Update:
For anyone interested this bug has been addressed and fixed for Java 7u6 build b14. You can see the bug report/fixes here
Original Answer
When thinking in terms of memory visibility/order you would need to think about its happens-before relationship. The important pre condition for b != 0
is for a == 1
. If a != 1
then b can be either 0 or 1.
Once a thread sees a == 1
then that thread is guaranteed to see b == 1
.
Post Java 5, in the OP example, once the while(a == 0)
breaks out b is guaranteed to be 1
Edit:
I ran the simulation many number of times and didn't see your output.
What OS, Java version & CPU are you testing under?
I am on Windows 7, Java 1.6_24 (trying with _31)
Edit 2:
Kudos to the OP and Walter Laan - For me it only happened when I switched from 64 bit Java to 32 bit Java, on (but may not be excluded to) a 64 bit windows 7.
Edit 3:
The assignment to tt
, or rather the staticget of b
seems to have a significant impact (to prove this remove the int tt = b;
and it should always work.
It appears the load of b
into tt
will store the field locally which will then be used in the if coniditonal (the reference to that value not tt
). So if b == 0
is true it probably means that the local store to tt
was 0 (at this point its a race to assign 1 to local tt
). This seems only to be true for 32 Bit Java 1.6 & 7 with client set.
I compared the two output assembly and the immediate difference was here. (Keep in mind these are snippets).
This printed "error"
0x021dd753: test %eax,0x180100 ; {poll}
0x021dd759: cmp $0x0,%ecx
0x021dd75c: je 0x021dd748 ;*ifeq
; - Test$1::run@7 (line 13)
0x021dd75e: cmp $0x0,%edx
0x021dd761: jne 0x021dd788 ;*ifne
; - Test$1::run@13 (line 17)
0x021dd767: nop
0x021dd768: jmp 0x021dd7b8 ; {no_reloc}
0x021dd76d: xchg %ax,%ax
0x021dd770: jmp 0x021dd7d2 ; implicit exception: dispatches to 0x021dd7c2
0x021dd775: nop ;*getstatic out
; - Test$1::run@16 (line 18)
0x021dd776: cmp (%ecx),%eax ; implicit exception: dispatches to 0x021dd7dc
0x021dd778: mov $0x39239500,%edx ;*invokevirtual println
And
This did not print "error"
0x0226d763: test %eax,0x180100 ; {poll}
0x0226d769: cmp $0x0,%edx
0x0226d76c: je 0x0226d758 ;*ifeq
; - Test$1::run@7 (line 13)
0x0226d76e: mov $0x341b77f8,%edx ; {oop('Test')}
0x0226d773: mov 0x154(%edx),%edx ;*getstatic b
; - Test::access$0@0 (line 3)
; - Test$1::run@10 (line 17)
0x0226d779: cmp $0x0,%edx
0x0226d77c: jne 0x0226d7a8 ;*ifne
; - Test$1::run@13 (line 17)
0x0226d782: nopw 0x0(%eax,%eax,1)
0x0226d788: jmp 0x0226d7ed ; {no_reloc}
0x0226d78d: xchg %ax,%ax
0x0226d790: jmp 0x0226d807 ; implicit exception: dispatches to 0x0226d7f7
0x0226d795: nop ;*getstatic out
; - Test$1::run@16 (line 18)
0x0226d796: cmp (%ecx),%eax ; implicit exception: dispatches to 0x0226d811
0x0226d798: mov $0x39239500,%edx ;*invokevirtual println
In this example the first entry is from a run that printed "error" while the second was from one which didnt.
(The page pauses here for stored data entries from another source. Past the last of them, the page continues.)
-- ==== Sys2Proof/Config.lean ====
section
/-! DEFINITION. The parameters of 00_scope R6 (93_implementation_defined I10 to I13: treatment "parameter").
The spec leaves no observable value open, so there is no free value here (INVENTORY.md, ## State). -/

namespace Sys2Proof

/-- CONTAINER_INT_ORDER (00_scope R6, D30): the byte order the HOST uses for the container's integers. -/
inductive IntOrder where
  | LE
  | BE
deriving DecidableEq, Repr

/-- The parameters of one HCE (00_scope R6): arguments of the step relation, fixed for the machine. -/
structure Config where
  /-- IN_DEPTH: input FIFO depth in bytes, 1 to 65535. -/
  inDepth : Nat
  /-- OUT_DEPTH: output FIFO depth in bytes, 32 to 65535. -/
  outDepth : Nat
  /-- HCE_BASE: bus address of the register window, a multiple of 256. -/
  base : Nat
  /-- CONTAINER_INT_ORDER: never read by the HCE (20_memory R62). -/
  intOrder : IntOrder
deriving DecidableEq, Repr

/-- The values R6 takes: depths 16 and 64 are its defaults. DESIGN CHOICE (log 1): R6 leaves the base and the
container byte order OPEN without a default; base 0 and LE stand here for `State.reset` only. -/
def Config.default : Config :=
  { inDepth := 16, outDepth := 64, base := 0, intOrder := .LE }

end Sys2Proof
end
It seems that the working run loaded and assigned b
correctly before testing it equal to 0.
0x0226d76e: mov $0x341b77f8,%edx ; {oop('Test')}
0x0226d773: mov 0x154(%edx),%edx ;*getstatic b
; - Test::access$0@0 (line 3)
; - Test$1::run@10 (line 17)
0x0226d779: cmp $0x0,%edx
0x0226d77c: jne 0x0226d7a8 ;*ifne
; - Test$1::run@13 (line 17)
While the run that printed "error" loaded the cached version of %edx
0x021dd75e: cmp $0x0,%edx
0x021dd761: jne 0x021dd788 ;*ifne
; - Test$1::run@13 (line 17)
For those who have more experience with assembler please weigh in :)
Edit 4
Should be my last edit, as the concurrency dev's get a hand on it, I did test with and without the
int tt = b;
assignment some more. I found that when I increase the max from 100 to 1000 there seems to be a 100% error rate when int tt = b
is included and a 0% chance when it is excluded.